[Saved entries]
>>>
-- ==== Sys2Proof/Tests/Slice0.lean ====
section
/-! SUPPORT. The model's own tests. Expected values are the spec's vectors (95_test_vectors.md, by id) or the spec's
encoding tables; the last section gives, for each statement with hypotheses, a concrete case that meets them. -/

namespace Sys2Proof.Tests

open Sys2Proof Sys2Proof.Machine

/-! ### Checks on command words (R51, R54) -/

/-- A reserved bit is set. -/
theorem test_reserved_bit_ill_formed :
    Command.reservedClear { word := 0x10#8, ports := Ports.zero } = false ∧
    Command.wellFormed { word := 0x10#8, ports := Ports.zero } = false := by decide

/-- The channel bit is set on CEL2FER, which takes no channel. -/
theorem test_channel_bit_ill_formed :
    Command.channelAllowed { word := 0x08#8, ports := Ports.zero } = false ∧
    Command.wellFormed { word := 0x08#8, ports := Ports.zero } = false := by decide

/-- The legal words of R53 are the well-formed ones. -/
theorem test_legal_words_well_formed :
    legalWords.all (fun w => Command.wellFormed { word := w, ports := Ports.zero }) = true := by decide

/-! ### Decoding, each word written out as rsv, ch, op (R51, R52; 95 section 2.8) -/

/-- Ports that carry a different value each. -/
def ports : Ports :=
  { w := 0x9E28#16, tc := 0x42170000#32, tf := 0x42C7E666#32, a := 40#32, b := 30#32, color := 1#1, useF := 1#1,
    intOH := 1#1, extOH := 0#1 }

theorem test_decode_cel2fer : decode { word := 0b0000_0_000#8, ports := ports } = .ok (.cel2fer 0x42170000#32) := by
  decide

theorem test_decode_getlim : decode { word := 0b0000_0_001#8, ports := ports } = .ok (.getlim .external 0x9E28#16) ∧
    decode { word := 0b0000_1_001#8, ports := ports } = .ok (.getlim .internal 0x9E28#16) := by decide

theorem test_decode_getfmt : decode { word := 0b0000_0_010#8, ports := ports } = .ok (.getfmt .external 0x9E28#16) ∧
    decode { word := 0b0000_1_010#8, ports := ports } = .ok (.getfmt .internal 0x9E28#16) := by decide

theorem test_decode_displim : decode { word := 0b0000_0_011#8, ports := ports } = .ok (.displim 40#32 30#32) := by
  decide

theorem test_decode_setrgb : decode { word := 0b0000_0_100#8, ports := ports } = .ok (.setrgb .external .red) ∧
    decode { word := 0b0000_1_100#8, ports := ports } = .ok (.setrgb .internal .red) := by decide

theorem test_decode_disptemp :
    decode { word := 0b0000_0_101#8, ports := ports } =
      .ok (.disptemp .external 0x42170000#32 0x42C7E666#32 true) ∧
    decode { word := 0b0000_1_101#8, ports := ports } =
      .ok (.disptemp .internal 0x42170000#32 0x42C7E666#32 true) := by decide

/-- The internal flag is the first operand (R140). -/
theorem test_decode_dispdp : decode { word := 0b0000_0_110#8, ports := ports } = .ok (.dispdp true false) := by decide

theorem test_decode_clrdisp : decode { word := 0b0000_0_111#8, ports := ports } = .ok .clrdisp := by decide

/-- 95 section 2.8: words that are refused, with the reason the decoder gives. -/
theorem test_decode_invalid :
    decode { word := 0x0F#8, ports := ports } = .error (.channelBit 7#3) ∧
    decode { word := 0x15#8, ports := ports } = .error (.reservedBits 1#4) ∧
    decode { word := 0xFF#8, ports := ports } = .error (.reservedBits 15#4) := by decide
<<<
_Action item_.
All of the data above should be reproduced exactly, with nothing left out.

_Response below_.
-- ==== Sys2Proof/Tests/Slice0.lean ====
section
/-! SUPPORT. The model's own tests. Expected values are the spec's vectors (95_test_vectors.md, by id) or the spec's
encoding tables; the last section gives, for each statement with hypotheses, a concrete case that meets them. -/

namespace Sys2Proof.Tests

open Sys2Proof Sys2Proof.Machine

/-! ### Checks on command words (R51, R54) -/

/-- A reserved bit is set. -/
theorem test_reserved_bit_ill_formed :
    Command.reservedClear { word := 0x10#8, ports := Ports.zero } = false ∧
    Command.wellFormed { word := 0x10#8, ports := Ports.zero } = false := by decide

/-- The channel bit is set on CEL2FER, which takes no channel. -/
theorem test_channel_bit_ill_formed :
    Command.channelAllowed { word := 0x08#8, ports := Ports.zero } = false ∧
    Command.wellFormed { word := 0x08#8, ports := Ports.zero } = false := by decide

/-- The legal words of R53 are the well-formed ones. -/
theorem test_legal_words_well_formed :
    legalWords.all (fun w => Command.wellFormed { word := w, ports := Ports.zero }) = true := by decide

/-! ### Decoding, each word written out as rsv, ch, op (R51, R52; 95 section 2.8) -/

/-- Ports that carry a different value each. -/
def ports : Ports :=
  { w := 0x9E28#16, tc := 0x42170000#32, tf := 0x42C7E666#32, a := 40#32, b := 30#32, color := 1#1, useF := 1#1,
    intOH := 1#1, extOH := 0#1 }

theorem test_decode_cel2fer : decode { word := 0b0000_0_000#8, ports := ports } = .ok (.cel2fer 0x42170000#32) := by
  decide

theorem test_decode_getlim : decode { word := 0b0000_0_001#8, ports := ports } = .ok (.getlim .external 0x9E28#16) ∧
    decode { word := 0b0000_1_001#8, ports := ports } = .ok (.getlim .internal 0x9E28#16) := by decide

theorem test_decode_getfmt : decode { word := 0b0000_0_010#8, ports := ports } = .ok (.getfmt .external 0x9E28#16) ∧
    decode { word := 0b0000_1_010#8, ports := ports } = .ok (.getfmt .internal 0x9E28#16) := by decide

theorem test_decode_displim : decode { word := 0b0000_0_011#8, ports := ports } = .ok (.displim 40#32 30#32) := by
  decide

theorem test_decode_setrgb : decode { word := 0b0000_0_100#8, ports := ports } = .ok (.setrgb .external .red) ∧
    decode { word := 0b0000_1_100#8, ports := ports } = .ok (.setrgb .internal .red) := by decide

theorem test_decode_disptemp :
    decode { word := 0b0000_0_101#8, ports := ports } =
      .ok (.disptemp .external 0x42170000#32 0x42C7E666#32 true) ∧
    decode { word := 0b0000_1_101#8, ports := ports } =
      .ok (.disptemp .internal 0x42170000#32 0x42C7E666#32 true) := by decide

/-- The internal flag is the first operand (R140). -/
theorem test_decode_dispdp : decode { word := 0b0000_0_110#8, ports := ports } = .ok (.dispdp true false) := by decide

theorem test_decode_clrdisp : decode { word := 0b0000_0_111#8, ports := ports } = .ok .clrdisp := by decide

/-- 95 section 2.8: words that are refused, with the reason the decoder gives. -/
theorem test_decode_invalid :
    decode { word := 0x0F#8, ports := ports } = .error (.channelBit 7#3) ∧
    decode { word := 0x15#8, ports := ports } = .error (.reservedBits 1#4) ∧
    decode { word := 0xFF#8, ports := ports } = .error (.reservedBits 15#4) := by decide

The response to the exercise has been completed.